DIRECTIONS FOR THIS TASK - With both ends included, repeat exactly the lines of the entries below from the one containing "v).msr = m.msr := rfl" down to the one containing "v).dsp = m.dsp := rfl", and no others.

EXERCISE INPUTS -
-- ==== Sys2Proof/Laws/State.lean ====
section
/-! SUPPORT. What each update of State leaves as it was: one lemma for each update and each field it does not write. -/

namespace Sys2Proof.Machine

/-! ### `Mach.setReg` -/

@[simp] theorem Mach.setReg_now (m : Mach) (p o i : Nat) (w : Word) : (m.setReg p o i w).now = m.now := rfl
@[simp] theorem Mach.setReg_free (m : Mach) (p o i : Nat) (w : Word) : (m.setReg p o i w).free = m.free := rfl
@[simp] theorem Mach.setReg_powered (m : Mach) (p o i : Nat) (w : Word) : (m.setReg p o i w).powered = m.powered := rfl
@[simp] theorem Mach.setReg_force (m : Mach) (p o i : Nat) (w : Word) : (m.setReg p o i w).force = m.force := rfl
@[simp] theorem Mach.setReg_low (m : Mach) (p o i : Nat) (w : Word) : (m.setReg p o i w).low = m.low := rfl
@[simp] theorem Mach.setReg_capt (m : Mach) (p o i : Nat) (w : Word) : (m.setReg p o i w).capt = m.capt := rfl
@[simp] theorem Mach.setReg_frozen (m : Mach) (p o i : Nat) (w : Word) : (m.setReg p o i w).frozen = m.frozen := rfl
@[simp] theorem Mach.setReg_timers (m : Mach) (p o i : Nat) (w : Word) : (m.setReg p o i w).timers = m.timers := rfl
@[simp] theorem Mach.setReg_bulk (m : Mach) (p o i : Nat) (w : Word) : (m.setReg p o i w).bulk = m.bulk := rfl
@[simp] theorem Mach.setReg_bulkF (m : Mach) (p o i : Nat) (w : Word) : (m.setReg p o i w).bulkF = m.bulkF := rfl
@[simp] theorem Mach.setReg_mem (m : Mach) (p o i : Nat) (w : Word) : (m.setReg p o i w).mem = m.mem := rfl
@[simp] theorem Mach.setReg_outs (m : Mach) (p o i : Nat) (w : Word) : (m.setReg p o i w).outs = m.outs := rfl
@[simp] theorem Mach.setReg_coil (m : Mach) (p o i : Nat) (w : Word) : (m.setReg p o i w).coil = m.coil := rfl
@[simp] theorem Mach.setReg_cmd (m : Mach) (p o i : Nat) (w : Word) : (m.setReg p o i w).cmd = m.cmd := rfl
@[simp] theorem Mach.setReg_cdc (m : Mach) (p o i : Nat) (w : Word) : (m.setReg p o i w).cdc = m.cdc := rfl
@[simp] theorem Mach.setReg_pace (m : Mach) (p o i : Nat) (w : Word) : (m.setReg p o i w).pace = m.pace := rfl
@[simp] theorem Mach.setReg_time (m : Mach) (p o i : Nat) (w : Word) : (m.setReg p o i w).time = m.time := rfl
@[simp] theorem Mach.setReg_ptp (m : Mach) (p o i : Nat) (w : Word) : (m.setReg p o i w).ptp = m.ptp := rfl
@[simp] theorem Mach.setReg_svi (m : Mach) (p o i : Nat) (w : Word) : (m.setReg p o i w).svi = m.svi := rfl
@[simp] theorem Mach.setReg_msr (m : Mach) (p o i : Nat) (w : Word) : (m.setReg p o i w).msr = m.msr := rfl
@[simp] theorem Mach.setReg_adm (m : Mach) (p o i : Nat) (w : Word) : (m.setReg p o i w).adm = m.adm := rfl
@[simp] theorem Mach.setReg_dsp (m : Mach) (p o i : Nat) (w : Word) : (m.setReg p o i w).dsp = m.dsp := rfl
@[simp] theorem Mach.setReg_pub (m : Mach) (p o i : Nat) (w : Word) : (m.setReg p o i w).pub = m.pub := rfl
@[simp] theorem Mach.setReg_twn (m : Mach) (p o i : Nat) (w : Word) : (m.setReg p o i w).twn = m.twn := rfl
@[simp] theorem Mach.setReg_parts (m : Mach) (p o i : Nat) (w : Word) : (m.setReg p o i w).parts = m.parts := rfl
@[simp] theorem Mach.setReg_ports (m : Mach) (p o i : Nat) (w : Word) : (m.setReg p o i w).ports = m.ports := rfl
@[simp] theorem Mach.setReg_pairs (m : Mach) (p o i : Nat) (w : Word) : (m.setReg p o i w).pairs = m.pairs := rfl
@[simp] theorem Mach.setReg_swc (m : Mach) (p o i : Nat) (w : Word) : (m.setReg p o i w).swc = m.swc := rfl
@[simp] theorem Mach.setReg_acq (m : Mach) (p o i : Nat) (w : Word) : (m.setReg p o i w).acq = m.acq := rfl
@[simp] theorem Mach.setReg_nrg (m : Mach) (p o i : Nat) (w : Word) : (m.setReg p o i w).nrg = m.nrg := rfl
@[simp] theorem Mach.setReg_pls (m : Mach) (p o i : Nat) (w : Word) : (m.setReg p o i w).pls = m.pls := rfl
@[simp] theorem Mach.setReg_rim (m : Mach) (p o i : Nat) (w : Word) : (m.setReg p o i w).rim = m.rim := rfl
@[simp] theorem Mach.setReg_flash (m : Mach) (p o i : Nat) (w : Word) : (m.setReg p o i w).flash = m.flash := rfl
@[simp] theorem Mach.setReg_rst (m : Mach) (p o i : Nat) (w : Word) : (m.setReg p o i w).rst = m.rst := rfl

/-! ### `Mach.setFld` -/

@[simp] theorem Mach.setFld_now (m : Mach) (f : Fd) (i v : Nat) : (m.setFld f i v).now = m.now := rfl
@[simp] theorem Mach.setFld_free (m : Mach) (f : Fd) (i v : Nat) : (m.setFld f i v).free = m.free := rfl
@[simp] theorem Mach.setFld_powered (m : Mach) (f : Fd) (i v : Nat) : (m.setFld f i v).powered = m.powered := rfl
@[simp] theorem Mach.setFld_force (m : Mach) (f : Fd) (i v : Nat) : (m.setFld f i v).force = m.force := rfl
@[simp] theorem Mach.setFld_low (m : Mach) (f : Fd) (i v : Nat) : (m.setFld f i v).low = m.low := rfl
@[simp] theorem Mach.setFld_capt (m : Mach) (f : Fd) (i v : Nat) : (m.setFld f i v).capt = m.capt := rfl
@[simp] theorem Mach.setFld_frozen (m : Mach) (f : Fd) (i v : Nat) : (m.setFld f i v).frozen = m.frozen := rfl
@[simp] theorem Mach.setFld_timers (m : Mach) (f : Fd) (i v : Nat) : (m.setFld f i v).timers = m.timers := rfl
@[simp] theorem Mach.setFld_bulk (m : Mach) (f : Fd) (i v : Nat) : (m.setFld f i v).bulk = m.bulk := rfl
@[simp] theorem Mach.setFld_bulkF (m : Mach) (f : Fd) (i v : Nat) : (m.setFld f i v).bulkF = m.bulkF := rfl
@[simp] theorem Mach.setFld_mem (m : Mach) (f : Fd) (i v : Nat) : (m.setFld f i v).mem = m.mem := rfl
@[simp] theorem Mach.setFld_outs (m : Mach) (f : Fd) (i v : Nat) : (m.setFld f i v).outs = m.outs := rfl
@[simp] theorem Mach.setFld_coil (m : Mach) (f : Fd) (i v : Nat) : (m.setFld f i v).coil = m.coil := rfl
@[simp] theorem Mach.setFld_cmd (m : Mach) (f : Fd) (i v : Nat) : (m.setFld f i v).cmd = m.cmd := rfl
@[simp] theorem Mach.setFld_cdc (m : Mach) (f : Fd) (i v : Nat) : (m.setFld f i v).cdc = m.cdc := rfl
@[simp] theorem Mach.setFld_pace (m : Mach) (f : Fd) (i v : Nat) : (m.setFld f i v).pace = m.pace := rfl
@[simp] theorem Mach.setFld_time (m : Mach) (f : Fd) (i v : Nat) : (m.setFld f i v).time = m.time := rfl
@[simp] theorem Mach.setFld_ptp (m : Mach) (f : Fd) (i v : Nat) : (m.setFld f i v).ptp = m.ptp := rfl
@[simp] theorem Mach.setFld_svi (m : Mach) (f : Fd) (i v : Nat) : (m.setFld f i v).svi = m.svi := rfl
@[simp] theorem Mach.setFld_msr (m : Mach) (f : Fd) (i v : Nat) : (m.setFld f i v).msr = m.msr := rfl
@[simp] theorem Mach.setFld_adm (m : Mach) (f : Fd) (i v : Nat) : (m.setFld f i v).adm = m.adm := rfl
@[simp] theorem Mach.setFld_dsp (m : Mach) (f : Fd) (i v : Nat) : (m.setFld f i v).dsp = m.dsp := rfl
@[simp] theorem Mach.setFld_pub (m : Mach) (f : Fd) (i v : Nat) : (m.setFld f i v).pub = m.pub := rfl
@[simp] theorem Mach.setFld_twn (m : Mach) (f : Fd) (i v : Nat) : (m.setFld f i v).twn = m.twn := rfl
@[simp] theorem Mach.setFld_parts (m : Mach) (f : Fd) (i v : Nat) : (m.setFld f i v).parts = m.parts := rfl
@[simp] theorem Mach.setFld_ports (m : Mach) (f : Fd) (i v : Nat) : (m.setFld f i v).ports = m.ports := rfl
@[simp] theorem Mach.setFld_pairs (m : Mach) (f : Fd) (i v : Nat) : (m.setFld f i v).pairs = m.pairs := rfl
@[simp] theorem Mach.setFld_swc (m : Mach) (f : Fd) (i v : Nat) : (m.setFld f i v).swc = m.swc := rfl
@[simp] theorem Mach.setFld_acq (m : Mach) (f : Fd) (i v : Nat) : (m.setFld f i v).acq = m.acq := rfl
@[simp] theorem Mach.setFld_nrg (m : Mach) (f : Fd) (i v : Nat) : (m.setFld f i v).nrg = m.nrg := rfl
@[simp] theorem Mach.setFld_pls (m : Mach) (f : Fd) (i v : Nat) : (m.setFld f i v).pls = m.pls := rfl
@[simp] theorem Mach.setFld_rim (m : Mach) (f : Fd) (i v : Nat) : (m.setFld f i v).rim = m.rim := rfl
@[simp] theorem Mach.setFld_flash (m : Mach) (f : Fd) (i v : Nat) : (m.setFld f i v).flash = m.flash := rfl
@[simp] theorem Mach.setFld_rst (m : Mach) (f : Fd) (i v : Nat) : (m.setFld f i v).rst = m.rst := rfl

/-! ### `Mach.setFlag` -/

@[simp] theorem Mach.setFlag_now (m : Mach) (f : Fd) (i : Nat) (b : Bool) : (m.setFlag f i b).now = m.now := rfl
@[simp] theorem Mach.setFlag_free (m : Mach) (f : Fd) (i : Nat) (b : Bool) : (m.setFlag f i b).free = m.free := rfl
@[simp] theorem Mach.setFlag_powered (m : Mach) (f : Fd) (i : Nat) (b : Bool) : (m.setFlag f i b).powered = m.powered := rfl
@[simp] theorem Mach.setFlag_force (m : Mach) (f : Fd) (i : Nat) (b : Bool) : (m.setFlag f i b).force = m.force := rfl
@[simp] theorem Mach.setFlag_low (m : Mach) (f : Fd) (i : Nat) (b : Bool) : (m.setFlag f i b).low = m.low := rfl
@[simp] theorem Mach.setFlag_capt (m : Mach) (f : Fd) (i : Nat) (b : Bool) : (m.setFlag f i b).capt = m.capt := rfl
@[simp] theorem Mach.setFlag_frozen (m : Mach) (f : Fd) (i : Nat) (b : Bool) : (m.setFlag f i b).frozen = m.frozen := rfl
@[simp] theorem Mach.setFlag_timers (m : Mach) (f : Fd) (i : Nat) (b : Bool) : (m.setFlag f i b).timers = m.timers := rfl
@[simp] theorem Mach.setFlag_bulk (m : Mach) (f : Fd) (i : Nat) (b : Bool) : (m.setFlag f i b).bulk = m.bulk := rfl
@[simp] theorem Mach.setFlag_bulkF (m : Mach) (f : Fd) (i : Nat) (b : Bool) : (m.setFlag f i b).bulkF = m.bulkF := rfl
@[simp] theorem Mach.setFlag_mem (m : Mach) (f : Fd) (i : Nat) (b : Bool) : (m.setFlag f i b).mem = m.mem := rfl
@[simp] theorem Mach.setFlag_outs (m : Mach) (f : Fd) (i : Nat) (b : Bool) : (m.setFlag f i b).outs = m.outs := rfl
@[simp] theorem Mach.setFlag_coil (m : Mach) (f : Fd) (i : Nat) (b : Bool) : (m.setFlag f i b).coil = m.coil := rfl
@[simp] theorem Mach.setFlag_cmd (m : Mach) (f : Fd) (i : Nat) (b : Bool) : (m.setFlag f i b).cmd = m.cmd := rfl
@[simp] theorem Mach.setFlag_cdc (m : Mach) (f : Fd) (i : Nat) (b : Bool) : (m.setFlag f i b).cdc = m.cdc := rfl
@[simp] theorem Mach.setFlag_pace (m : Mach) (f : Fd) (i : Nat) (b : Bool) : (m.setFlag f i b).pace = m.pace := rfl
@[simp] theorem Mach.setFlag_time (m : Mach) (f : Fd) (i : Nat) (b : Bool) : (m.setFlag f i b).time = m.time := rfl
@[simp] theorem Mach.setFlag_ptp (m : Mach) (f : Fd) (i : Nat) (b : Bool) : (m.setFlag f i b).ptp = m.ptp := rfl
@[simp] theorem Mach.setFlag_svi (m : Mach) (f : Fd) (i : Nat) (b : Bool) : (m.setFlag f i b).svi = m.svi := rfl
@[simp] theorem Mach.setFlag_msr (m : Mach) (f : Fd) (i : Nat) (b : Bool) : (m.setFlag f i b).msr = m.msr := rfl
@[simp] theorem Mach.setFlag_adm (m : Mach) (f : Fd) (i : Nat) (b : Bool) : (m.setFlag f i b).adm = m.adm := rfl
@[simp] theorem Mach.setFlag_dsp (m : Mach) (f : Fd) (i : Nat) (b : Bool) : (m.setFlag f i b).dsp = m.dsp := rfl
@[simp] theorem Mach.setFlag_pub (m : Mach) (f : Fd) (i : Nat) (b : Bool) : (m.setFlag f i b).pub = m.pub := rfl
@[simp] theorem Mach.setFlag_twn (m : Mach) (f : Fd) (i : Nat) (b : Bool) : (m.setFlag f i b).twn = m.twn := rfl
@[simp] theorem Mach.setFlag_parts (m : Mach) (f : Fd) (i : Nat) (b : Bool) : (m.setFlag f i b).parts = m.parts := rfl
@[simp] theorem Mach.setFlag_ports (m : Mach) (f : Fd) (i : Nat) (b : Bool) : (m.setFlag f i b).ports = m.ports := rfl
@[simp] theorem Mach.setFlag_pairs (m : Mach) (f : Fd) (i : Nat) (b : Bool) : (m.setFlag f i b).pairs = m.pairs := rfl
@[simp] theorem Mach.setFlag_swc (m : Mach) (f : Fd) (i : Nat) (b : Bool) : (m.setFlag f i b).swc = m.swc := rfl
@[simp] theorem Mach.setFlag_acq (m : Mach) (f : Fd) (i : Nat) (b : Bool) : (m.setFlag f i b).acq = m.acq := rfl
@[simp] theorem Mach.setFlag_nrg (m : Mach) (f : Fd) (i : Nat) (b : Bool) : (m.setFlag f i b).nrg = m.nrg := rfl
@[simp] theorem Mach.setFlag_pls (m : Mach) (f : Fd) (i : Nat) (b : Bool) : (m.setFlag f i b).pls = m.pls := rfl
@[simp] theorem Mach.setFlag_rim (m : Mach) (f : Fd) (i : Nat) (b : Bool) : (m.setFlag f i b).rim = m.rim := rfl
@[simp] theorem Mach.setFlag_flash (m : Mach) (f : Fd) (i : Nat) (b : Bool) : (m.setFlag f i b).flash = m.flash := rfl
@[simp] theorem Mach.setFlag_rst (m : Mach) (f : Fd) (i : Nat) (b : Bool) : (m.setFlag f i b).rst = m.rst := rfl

FINISHED TASK -
@[simp] theorem Mach.setFld_msr (m : Mach) (f : Fd) (i v : Nat) : (m.setFld f i v).msr = m.msr := rfl
@[simp] theorem Mach.setFld_adm (m : Mach) (f : Fd) (i v : Nat) : (m.setFld f i v).adm = m.adm := rfl
@[simp] theorem Mach.setFld_dsp (m : Mach) (f : Fd) (i v : Nat) : (m.setFld f i v).dsp = m.dsp := rfl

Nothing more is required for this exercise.